The month is June, the time ten minutes after eight in the evening of a sunny day. Maya and Stephen are seated at a large rectangular wooden table on the deck of Maya’s rambling one-story redwood house in the northern California coastal town of Melody. With a few minutes of daylight left to them, they survey the remains of the delicious fish supper Stephen prepared for them and drink the last of their fine white wine.

Stephen’s two dogs, Hortensio, a big black mutt, and Moose, a small brown Chihuahua, are sprawled on the edge of the deck gazing out over Stephen’s big vegetable garden and down the hill into town, while Stephen’s enormous orange cat Harpo sits in the chair next to Stephen’s and gazes expectantly at his favorite human and hopes for one more piece of delicious cod.

Maya, who was born in Sweden and came to the United States when she was seven, a renowned dancer and choreographer before her terrible car accident, is wearing a black sweater over a blue T-shirt and baggy gray cotton trousers, her long white hair in a braid. She is belted into her old wicker wheelchair so she won’t fall out should she make any abrupt movements with the upper half of her body, movements she often makes. Being paralyzed from the waist down, she must be secured with a seatbelt or these sudden movements might topple her out of her chair.

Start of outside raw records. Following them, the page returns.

-- ==== Sys2Proof/Certificates/Slice0/Obligations.lean ====
section
/-! DEFINITION. The statements for the provers. -/

open Sys2Proof Sys2Proof.Machine

/-! ### Encodings (30_encoding.md) -/

/-- Decoding what encoding wrote gives the instruction back, every field at every value (R70, R74, R75). -/
def Obligations.DecodeEncodeAgree : Prop :=
  ∀ (i : Instr) (rest : List Byte), i.wf = true → decode i.format (encode i ++ rest) = .ok (i, rest)

/-- The sixteen fields tile the header word, and each is where R141 reads it. -/
def Obligations.HeaderFieldsRoundTrip : Prop :=
  (∀ (lz tz : Lanes (BitVec 2)) (k : Fin 8),
    hdrLz (packHdr lz tz) k = lz[k] ∧ hdrTz (packHdr lz tz) k = tz[k]) ∧
  (∀ h : Word, packHdr (Vector.ofFn fun k => hdrLz h k) (Vector.ofFn fun k => hdrTz h k) = h) ∧
  (∀ (h : Word) (k : Fin 8),
    (hdrLz h k).setWidth 32 = (h >>> (2 * k.val)) &&& 3#32 ∧
    (hdrTz h k).setWidth 32 = (h >>> (16 + 2 * k.val)) &&& 3#32)

/-- The five command words and no others; OPC[0] is the direction and OPC[1] the variant (R70). -/
def Obligations.CommandWordsAreFive : Prop :=
  (∀ w : Word, 4 < w.toNat → ∃ e, decodeCmd w = .error e) ∧
  (∀ w : Word, w.toNat = 0 → decodeCmd w = .ok .enc) ∧
  (∀ w : Word, w.toNat = 1 → decodeCmd w = .ok .dec) ∧
  (∀ w : Word, w.toNat = 2 → decodeCmd w = .ok .encq) ∧
  (∀ w : Word, w.toNat = 3 → decodeCmd w = .ok .decq) ∧
  (∀ w : Word, w.toNat = 4 → decodeCmd w = .ok .ubound) ∧
  ∀ (w : Word) (i : Instr), w.toNat < 4 → decodeCmd w = .ok i →
    ((decodeVariant i).isSome = w.getLsbD 0) ∧ (encodeVariant i).isSome = !w.getLsbD 0 ∧
    streamVariant i = some (!w.getLsbD 1)

/-- A few words decode to what they stand for: the fields are laid out as R70, R74 and R75 say. That a word of 32 bits
standing alone is read as a command word where it is one of the five, and as a header word otherwise, is the model's
choice (log entry 5), and so is the one-byte layout of a descriptor standing alone (log entry 20). -/
def Obligations.SampleWordsDecode : Prop :=
  decodeTableWord 32 2 = some .encq ∧
  decodeTableWord 32 0xFFFEFFFE = some (.blkhdr #v[2, 3, 3, 3, 3, 3, 3, 3] #v[2, 3, 3, 3, 3, 3, 3, 3]) ∧
  decodeTableWord 8 0b1101 = some (.laneW3 3) ∧ decodeTableWord 8 0b0111 = some (.laneW0 1)

/-! ### The lane codec (41_lane_codec.md) -/

/-- The zero-bit counts count, and are 32 for the zero word alone (R7). -/
def Obligations.ZeroBitCounts : Prop :=
  ∀ x : Word,
    (x = 0 → ctz32 x = 32 ∧ clz32 x = 32) ∧
    (x ≠ 0 → ctz32 x < 32 ∧ clz32 x < 32 ∧
      x.getLsbD (ctz32 x) = true ∧ (∀ i, i < ctz32 x → x.getLsbD i = false) ∧
      x.getLsbD (31 - clz32 x) = true ∧ ∀ i, 31 - clz32 x < i → x.getLsbD i = false) ∧
    ctz32 x >>> 3 ≤ 4 ∧ clz32 x >>> 3 ≤ 4 ∧ (ctz32 x >>> 3 = 4 ↔ x = 0) ∧ (clz32 x >>> 3 = 4 ↔ x = 0)

/-- R125's table, row by row: `strip` by the position of the nonzero bytes (tz, lzb, lz, w and the payload; S above). -/
def Obligations.StripTable : Prop :=
  ∀ b0 b1 b2 b3 : Byte,
    let r : Word := b3 ++ b2 ++ b1 ++ b0
    let p := strip r
    p.sig = r >>> (8 * p.tz.toNat) ∧
    (p.tz.toNat, lzBytes r, p.lz.toNat, p.width, p.payload) =
      if b0 ≠ 0 then
        if b3 ≠ 0 then (0, 0, 0, 4, [b0, b1, b2, b3])
        else if b2 ≠ 0 then (0, 1, 1, 3, [b0, b1, b2])
        else if b1 ≠ 0 then (0, 2, 2, 2, [b0, b1])
        else (0, 3, 2, 2, [b0, 0])
      else if b1 ≠ 0 then
        if b3 ≠ 0 then (1, 1, 1, 3, [b1, b2, b3])
        else if b2 ≠ 0 then (1, 2, 2, 2, [b1, b2])
        else (1, 3, 2, 2, [b1, 0])
      else if b2 ≠ 0 then
        if b3 ≠ 0 then (2, 2, 2, 2, [b2, b3]) else (2, 3, 2, 2, [b2, 0])
      else if b3 ≠ 0 then (3, 3, 2, 2, [b3, 0])
      else (3, 4, 3, 0, [])

/-- The inverse law (R127): `unstrip` undoes `strip` for every word, and `strip` undoes `unstrip` exactly on canonical
lanes. -/
def Obligations.LaneCodecInverse : Prop :=
  (∀ r : Word, width (strip r).lz = (strip r).width ∧ unstrip (strip r).tz (strip r).payload = r) ∧
  ∀ (tz lz : BitVec 2) (payload : List Byte), payload.length = width lz →
    (((strip (unstrip tz payload)).tz = tz ∧ (strip (unstrip tz payload)).lz = lz ∧
      (strip (unstrip tz payload)).width = width lz ∧ (strip (unstrip tz payload)).payload = payload) ↔
      canonicalLane tz lz payload = true)

/-- The block advance (R144): the header word alone determines how many payload bytes the block has; 0 and 2 to 32 occur,
and nothing else. -/
def Obligations.BlockAdvanceRange : Prop :=
  (∀ r : Lanes Word, (payloadOf r).length = blockAdvance (headerOf r)) ∧
  (∀ h : Word, blockAdvance h ≤ 32 ∧ blockAdvance h ≠ 1) ∧
  ∀ n, n = 0 ∨ (2 ≤ n ∧ n ≤ 32) → ∃ h : Word, blockAdvance h = n

/-! ### The predictor (40_predictor.md) -/

/-- The slot hash reads bytes 1 and 3 of the delta and nothing else (R105). -/
def Obligations.HashReadsTwoBytes : Prop :=
  ∀ d : Word, Sys2Proof.Machine.hash d = d.extractLsb' 8 8 ^^^ d.extractLsb' 24 8 ∧
    (Sys2Proof.Machine.hash d).setWidth 32 = ((d >>> 8) ^^^ (d >>> 24)) &&& 0xFF#32

/-- Of the lanes that store to one entry, the highest remains; an entry no lane stores to keeps its word (R107). -/
def Obligations.HighestLaneRemains : Prop :=
  ∀ (p : Predictor) (d : Lanes Word) (i : Byte),
    (∀ k : Fin 8, p.idx[k] = i → (∀ j : Fin 8, k < j → p.idx[j] ≠ i) → Predictor.entry (p.stored d) i = d[k]) ∧
    ((∀ k : Fin 8, p.idx[k] ≠ i) → Predictor.entry (p.stored d) i = Predictor.entry p.lookup i)

/-- One block of the full variant, phase by phase (R103), and one of the quick variant, which leaves IDX, XPRIOR and
LOOKUP alone (R102); PRIOR takes the values (R100). -/
def Obligations.PredictorAdvance : Prop :=
  ∀ (p : Predictor) (v : Lanes Word) (k : Fin 8),
    (p.deltas v)[k] = v[k] - p.prior[k] ∧
    (Predictor.residuals true p (p.deltas v))[k] = (p.deltas v)[k] ^^^ p.xprior[k] ∧
    (Predictor.residuals false p (p.deltas v))[k] = (p.deltas v)[k] ∧
    (p.advance true v (p.deltas v)).idx[k] = Sys2Proof.Machine.hash ((p.deltas v)[k]) ∧
    (p.advance true v (p.deltas v)).xprior[k] =
      Predictor.entry (p.advance true v (p.deltas v)).lookup (Sys2Proof.Machine.hash ((p.deltas v)[k])) ∧
    (p.advance true v (p.deltas v)).lookup = p.stored (p.deltas v) ∧
    (p.advance true v (p.deltas v)).prior = v ∧
    p.advance false v (p.deltas v) = { p with prior := v }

Stephen, who was born just ten miles north of Melody in the big town of Mill City, is wearing black corduroy trousers and a matching sports jacket over a pale pink dress shirt, his usual attire for his Thursday night gig at McCarthy’s, a gig he’s had for seven years.

“Will you premiere your new song tonight?” asks Maya, who loves it when Stephen sings to her. “I hope so and I hope there’s a marvelous woman in the audience who falls madly in love with you, and you with her.”

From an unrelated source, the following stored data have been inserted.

-- ==== Sys2Proof/Laws/Jobs.lean ====
section
/-! SUPPORT. What each step of a job, each sub-instruction and each turn of the host can do, said once. -/

namespace Sys2Proof.Machine

/-! ### A step that an access may have stopped -/

/-- If `settle` answers a next state, the step completed or took its fault (R206). -/
theorem settle_next {s t : State} {r : Except Stop State} (h : settle s r = .next t) :
    r = .ok t ∨ ∃ c a, r = .error (.raised c a) ∧ t = raiseInBlock c a s := by
  unfold settle at h
  split at h
  · cases h
    exact .inl rfl
  · cases h
    exact .inr ⟨_, _, rfl, rfl⟩
  · cases h

/-- `settle` faults exactly on addresses that do not exist. -/
theorem settle_fault {s : State} {r : Except Stop State} {f : Fault} (h : settle s r = .fault f) :
    ∃ a, r = .error (.outside a) ∧ f = .noSuchAddress a := by
  unfold settle at h
  split at h <;> cases h
  exact ⟨_, rfl, rfl⟩

/-- A bind that answers, answered twice. -/
theorem bind_ok {α β : Type} {x : Except Stop α} {f : α → Except Stop β} {b : β} (h : (x >>= f) = .ok b) :
    ∃ a, x = .ok a ∧ f a = .ok b := by
  cases x with
  | ok a => exact ⟨a, rfl, h⟩
  | error e => cases h

/-! ### The block steps (R164, R165) -/

/-- The two values of an encode block: what it reads and the residuals it makes (R164). -/
theorem openEncode_ok {full : Bool} {s t : State} {v : Lanes Word} (h : openEncode full s = .ok (v, t)) :
    v = s.sourceBlock ∧ t = { s with
      resid := Predictor.residuals full s.pred (s.pred.deltas s.sourceBlock)
      hdr := headerOf (Predictor.residuals full s.pred (s.pred.deltas s.sourceBlock)) } := by
  unfold openEncode at h
  split at h
  · rename_i u hu
    obtain ⟨rfl, -⟩ := readValues_ok hu
    cases h
    exact ⟨rfl, rfl⟩
  · cases h

/-- What an encode block step that completes leaves (R164): the header word at DST + 4*b, the payload at DST + PCUR,
PCUR past it, the predictor advanced, and BLK one more. -/
theorem encodeBlock_ok {full : Bool} {s t : State} (h : encodeBlock full s = .ok t) :
    let e := encb full s.pred s.sourceBlock
    t = { s with
      mem := (s.mem.write (s.dst.toNat + s.headerOffset) 4 e.2.1).writeBytes (s.dst.toNat + s.pcur.toNat) e.2.2
      pcur := s.pcur + BitVec.ofNat 32 e.2.2.length
      pred := e.1
      blk := s.blk + 1
      stage := .boundary
      hdr := e.2.1
      resid := Predictor.residuals full s.pred (s.pred.deltas s.sourceBlock) } := by
  obtain ⟨⟨v, u⟩, ho, h⟩ := bind_ok h
  obtain ⟨rfl, rfl⟩ := openEncode_ok ho
  obtain ⟨u₁, hp, h⟩ := bind_ok h
  obtain ⟨-, rfl⟩ := putHeader_ok_iff.1 hp
  obtain ⟨u₂, hm, h⟩ := bind_ok h
  have := marshalBlock_ok hm
  subst this
  cases h
  rfl

theorem readHeader_ok {s : State} {h : Word} (hr : readHeader s = .ok h) :
    s.srcOk s.headerOffset 4 ∧ h = s.sourceHeader :=
  srcRead_ok_iff.1 hr

theorem Memory.readBytes_drop_take (m : Memory) {a k n total : Nat} (h : k + n ≤ total) :
    ((m.readBytes a total).drop k).take n = m.readBytes (a + k) n := by
  obtain ⟨rest, rfl⟩ := Nat.exists_eq_add_of_le h
  rw [Nat.add_assoc, ← Memory.readBytes_append, List.drop_left' (Memory.length_readBytes m a k),
    ← Memory.readBytes_append, List.take_left' (Memory.length_readBytes m (a + k) n)]

/-- Each lane's payload lies within the block's (R72, R144). -/
theorem laneOffset_add_width_le (h : Word) (k : Fin 8) : laneOffset h k + laneWidth h k ≤ blockAdvance h := by
  unfold laneOffset blockAdvance
  fin_cases k <;> simp [laneOrder] <;> omega

/-- What a decode block step that completes leaves (R165): the real lanes' words at DST + 32*b, PCUR past the payload,
the predictor advanced, and BLK one more. -/
theorem decodeBlock_ok {full : Bool} {s t : State} (h : decodeBlock full s = .ok t) :
    let e := decb full s.pred s.sourceHeader s.sourcePayload
    t = { s with
      mem := s.mem.writeBytes (s.dst.toNat + 32 * s.blk.toNat) (s.valueBytes e.2)
      pcur := s.pcur + BitVec.ofNat 32 (blockAdvance s.sourceHeader)
      pred := e.1
      blk := s.blk + 1
      stage := .boundary
      hdr := s.sourceHeader
      resid := residualsOf s.sourceHeader s.sourcePayload } := by
  obtain ⟨hw, hr, h⟩ := bind_ok h
  obtain ⟨-, rfl⟩ := readHeader_ok hr
  obtain ⟨u, hu, h⟩ := bind_ok h
  have hres : u.resid = residualsOf s.sourceHeader s.sourcePayload := by
    ext i hi : 1
    have := unmarshalBlock_resid hu ⟨i, hi⟩
    rw [show u.resid[(⟨i, hi⟩ : Fin 8)] = u.resid[i] from rfl] at this
    rw [this, residualsOf, Vector.getElem_ofFn, State.sourcePayload,
      Memory.readBytes_drop_take _ (laneOffset_add_width_le _ _), Nat.add_assoc]
  have hfr := unmarshalBlock_frame hu
  rw [hres] at hfr
  subst hfr
  obtain ⟨u₁, hw, h⟩ := bind_ok h
  have hm := writeValues_mem hw
  have hf := writeValues_frame hw
  cases h
  rw [hf]
  rw [hm]
  rfl

/-! ### The start step (R161) -/

/-- What a start step that is not refused leaves: a rejected job, for the first check that fails, or a running one. -/
theorem startStream_next {s t : State} (h : startStream s = .next t) :
    (∃ c ∈ [Cause.badN, .badWindow, .aliasing], t = takeFault c 0 (clearForStart s)) ∨
    (t = beginStream s ∧ s.n.toNat ≤ Config.nmax ∧ s.windowOverflows = false ∧ s.windowsAlias = false ∧
      s.windowOverDevice = false) := by
  unfold startStream rejectStart at h
  split at h
  · cases h
    exact .inl ⟨_, by simp, rfl⟩
  split at h
  · cases h
    exact .inl ⟨_, by simp, rfl⟩
  split at h
  · cases h
    exact .inl ⟨_, by simp, rfl⟩
  split at h
  · cases h
  · rename_i h₁ h₂ h₃ h₄
    cases h
    exact .inr ⟨rfl, by omega, by simpa using h₂, by simpa using h₃, by simpa using h₄⟩

/-- What a start step of UBOUND leaves. -/
theorem startUbound_next {s t : State} (h : startUbound s = .next t) :
    t = takeFault .badN 0 (clearForStart s) ∨
      (t = { clearForStart s with status := .busy } ∧ s.n.toNat ≤ Config.nmax) := by
  unfold startUbound rejectStart at h
  split at h <;> cases h
  · exact .inl rfl
  · exact .inr ⟨rfl, by omega⟩

/-! ### One step of a job (R163) -/

/-- What one step of an encode job can leave. -/
theorem stepEncode_next {full : Bool} {s t : State} (h : stepEncode full s = .next t) :
    (s.status ≠ .busy ∧ startStream s = .next t) ∨
    (s.status = .busy ∧ s.stage = .close ∧ t = finishEncode full s) ∨
    (s.status = .busy ∧ s.stage ≠ .close ∧ s.blk.toNat < s.blocks ∧
      (encodeBlock full s = .ok t ∨ ∃ c a, encodeBlock full s = .error (.raised c a) ∧ t = raiseInBlock c a s)) ∨
    (s.status = .busy ∧ s.stage ≠ .close ∧ s.blocks ≤ s.blk.toNat ∧ t = finishStream s) := by
  unfold stepEncode at h
  split at h
  · rename_i hb
    split at h
    · cases h
      exact .inr (.inl ⟨hb, ‹_›, rfl⟩)
    split at h
    · exact .inr (.inr (.inl ⟨hb, ‹_›, ‹_›, settle_next h⟩))
    · cases h
      exact .inr (.inr (.inr ⟨hb, ‹_›, by omega, rfl⟩))
  · exact .inl ⟨‹_›, h⟩

/-- What one step of a decode job can leave. -/
theorem stepDecode_next {full : Bool} {s t : State} (h : stepDecode full s = .next t) :
    (s.status ≠ .busy ∧ startStream s = .next t) ∨
    (s.status = .busy ∧ s.stage = .close ∧
      (finishDecode full s = .ok t ∨ ∃ c a, finishDecode full s = .error (.raised c a) ∧ t = raiseInBlock c a s)) ∨
    (s.status = .busy ∧ s.stage ≠ .close ∧ s.blk.toNat < s.blocks ∧
      (decodeBlock full s = .ok t ∨ ∃ c a, decodeBlock full s = .error (.raised c a) ∧ t = raiseInBlock c a s)) ∨
    (s.status = .busy ∧ s.stage ≠ .close ∧ s.blocks ≤ s.blk.toNat ∧ t = finishStream s) := by
  unfold stepDecode at h
  split at h
  · rename_i hb
    split at h
    · exact .inr (.inl ⟨hb, ‹_›, settle_next h⟩)
    split at h
    · exact .inr (.inr (.inl ⟨hb, ‹_›, ‹_›, settle_next h⟩))
    · cases h
      exact .inr (.inr (.inr ⟨hb, ‹_›, by omega, rfl⟩))
  · exact .inl ⟨‹_›, h⟩

/-- What ends a decode block step (R165). -/
theorem finishDecode_ok {full : Bool} {s t : State} (h : finishDecode full s = .ok t) :
    let d := Predictor.unresiduals full s.pred s.resid
    let v := s.pred.values d
    t = { s with
      mem := s.mem.writeBytes (s.dst.toNat + 32 * s.blk.toNat) (s.valueBytes v)
      pred := s.pred.advance full v d
      blk := s.blk + 1
      stage := .boundary } := by
  obtain ⟨u, hw, h⟩ := bind_ok h
  have hm := writeValues_mem hw
  have hf := writeValues_frame hw
  cases h
  rw [hf, hm]
  rfl

/-! ### The stream's rows (R142, R143, R145) -/

theorem thenStage_ok {g : Stage} {r : Except Stop State} {t : State} (h : thenStage g r = .ok t) :
    ∃ u, r = .ok u ∧ t = { u with stage := g } := by
  unfold thenStage at h
  split at h <;> cases h
  exact ⟨_, rfl, rfl⟩

theorem thenStage_error {g : Stage} {r : Except Stop State} {e : Stop} (h : thenStage g r = .error e) :
    r = .error e := by
  unfold thenStage at h
  split at h <;> cases h
  rfl

/-- What one lane descriptor can leave. -/
theorem stepLane_next {w : Nat} {tz : BitVec 2} {s t : State} (h : stepLane w tz s = .next t) :
    t = s ∨
    (∃ k, s.stage = .lane k ∧ jobDirection s = some .encode ∧ s.dstOk s.pcur.toNat w ∧
      t = { s with
        mem := s.mem.write (s.dst.toNat + s.pcur.toNat) w (s.resid[k] >>> (8 * tz.toNat))
        pcur := s.pcur + BitVec.ofNat 32 w
        stage := afterLane k }) ∨
    (∃ k, s.stage = .lane k ∧ jobDirection s = some .decode ∧ s.srcOk s.pcur.toNat w ∧
      t = { s with
        pcur := s.pcur + BitVec.ofNat 32 w
        resid := s.resid.set k.val (unstrip tz (s.mem.readBytes (s.src.toNat + s.pcur.toNat) w))
        stage := afterLane k }) ∨
    (jobDirection s ≠ none ∧ ∃ c a, t = raiseInBlock c a s) := by
  unfold stepLane at h
  split at h
  · rename_i k hd hg
    rcases settle_next h with hr | ⟨c, a, -, rfl⟩
    · obtain ⟨u, hu, rfl⟩ := thenStage_ok hr
      obtain ⟨hok, rfl⟩ := marshalLane_ok_iff.1 hu
      exact .inr (.inl ⟨k, hg, hd, hok, rfl⟩)
    · exact .inr (.inr (.inr ⟨by simp [hd], c, a, rfl⟩))
  · rename_i k hd hg
    rcases settle_next h with hr | ⟨c, a, -, rfl⟩
    · obtain ⟨u, hu, rfl⟩ := thenStage_ok hr
      obtain ⟨hok, rfl⟩ := unmarshalLane_ok_iff.1 hu
      exact .inr (.inr (.inl ⟨k, hg, hd, hok, rfl⟩))
    · exact .inr (.inr (.inr ⟨by simp [hd], c, a, rfl⟩))
  · cases h
    exact .inl rfl

/-- What a block header word can leave. -/
theorem execBlkhdr_next {lz tz : Lanes (BitVec 2)} {s t : State} (h : execBlkhdr lz tz s = .next t) :
    t = s ∨
    (jobDirection s = some .encode ∧ s.dstOk s.headerOffset 4 ∧
      t = { s with
        mem := s.mem.write (s.dst.toNat + s.headerOffset) 4 (packHdr lz tz)
        hdr := packHdr lz tz
        stage := .lane 0 }) ∨
    (jobDirection s = some .decode ∧ t = { s with hdr := packHdr lz tz, stage := .lane 0 }) ∨
    (jobDirection s ≠ none ∧ ∃ c a, t = raiseInBlock c a s) := by
  unfold execBlkhdr at h
  split at h
  · rename_i hd
    rcases settle_next h with hr | ⟨c, a, -, rfl⟩
    · obtain ⟨u, hu, rfl⟩ := thenStage_ok hr
      obtain ⟨hok, rfl⟩ := putHeader_ok_iff.1 hu
      exact .inr (.inl ⟨hd, hok, rfl⟩)
    · exact .inr (.inr (.inr ⟨by simp [hd], c, a, rfl⟩))
  · cases h
    exact .inr (.inr (.inl ⟨‹_›, rfl⟩))
  · cases h
    exact .inl rfl

/-! ### The host's turns (R22, R36, R240) -/

/-- A defined register write leaves a BUSY engine alone, and otherwise does what the register map says (R22, R36). -/
theorem hostWrite_next {offset size : Nat} {v : Word} {s t : State} (h : hostWrite offset size v s = .next t) :
    accessDefined offset size = true ∧ ((s.status = .busy ∧ t = s) ∨ (s.status ≠ .busy ∧ t = putRegister offset v s)) := by
  unfold hostWrite at h
  split at h
  · cases h
  · rename_i hd
    refine ⟨by simpa using hd, ?_⟩
    split at h <;> cases h
    · exact .inl ⟨‹_›, rfl⟩
    · exact .inr ⟨‹_›, rfl⟩

/-- A register write keeps everything but the register it names. -/
theorem putRegister_frame (offset : Nat) (v : Word) (s : State) :
    putRegister offset v s = { s with
      start := (putRegister offset v s).start
      cmd := (putRegister offset v s).cmd
      n := (putRegister offset v s).n
      src := (putRegister offset v s).src
      srcLen := (putRegister offset v s).srcLen
      dst := (putRegister offset v s).dst
      dstLen := (putRegister offset v s).dstLen } := by
  unfold putRegister
  split <;> (try split) <;> rfl

/-- A defined register read changes what the read returned, and nothing the engine sees (R22). -/
theorem hostRead_next {offset size : Nat} {s t : State} (h : hostRead offset size s = .next t) :
    accessDefined offset size = true ∧
      t = { s with hostData := t.hostData, blkSeen := t.blkSeen, unread := t.unread, freeCtr := t.freeCtr } ∧ s.freeCtr ≤ t.freeCtr := by
  unfold hostRead at h
  split at h
  · cases h
  · rename_i hd
    refine ⟨by simpa using hd, ?_⟩
    split at h <;> cases h
    · exact ⟨rfl, Nat.le_succ _⟩
    · exact ⟨rfl, Nat.le_refl _⟩

/-- Another agent's write that is not refused changes one byte, outside every window that is the engine's. -/
theorem otherWrite_next {a : Word} {b : Byte} {s t : State} (h : otherWrite a b s = .next t) :
    (∀ w ∈ engineWindows s, w.inSource a.toNat = false ∧ w.inDestination a.toNat = false) ∧
      t = { s with mem := s.mem.writeByte a.toNat b } := by
  unfold otherWrite at h
  split at h
  · cases h
  · rename_i hr
    cases h
    refine ⟨fun w hw => ?_, rfl⟩
    simp only [List.any_eq_true, not_exists, not_and, Bool.or_eq_true, not_or, Bool.not_eq_true] at hr
    exact hr w hw

/-- The windows of the running streaming job are the engine's. -/
theorem windows_mem_engineWindows {s : State} (h : jobDirection s ≠ none) : s.windows ∈ engineWindows s := by
  simp [engineWindows, h]

/-- Another agent's read that is not refused changes what the read returned. -/
theorem otherRead_next {a : Word} {s t : State} (h : otherRead a s = .next t) :
    t = { s with hostData := (s.mem.readByte a.toNat).setWidth 32 } := by
  unfold otherRead at h
  split at h <;> cases h
  rfl

end Sys2Proof.Machine
end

“I may sing that song tonight,” says Stephen, smiling at Maya’s fantasy. “I was going to last week, but ran out of time.”

“Maybe start with the new song tonight,” says Maya, who every few months insists on attending Stephen’s show despite the hassle, but of late she’s been too tired in the evening to go anywhere.

“I am now habituated to opening with the raven song,” says Stephen, rising at the sound of tires crunching the gravel driveway—Celia Flores being dropped off by her husband Miguel. “After which Mabel habitually drops a ten-dollar bill in the tip jar to show the others how it’s done, dear woman. And then I’ll sing the new song.” He goes to Maya and kisses her cheek. “See you in the morning.”

“Sleep in if you want,” says Maya, who always cries a little when Stephen leaves her. “Celia can make breakfast, though lately she’s been overcooking the eggs.”

Stephen meets Celia at the front door and says, “Here you are, beautiful as ever.”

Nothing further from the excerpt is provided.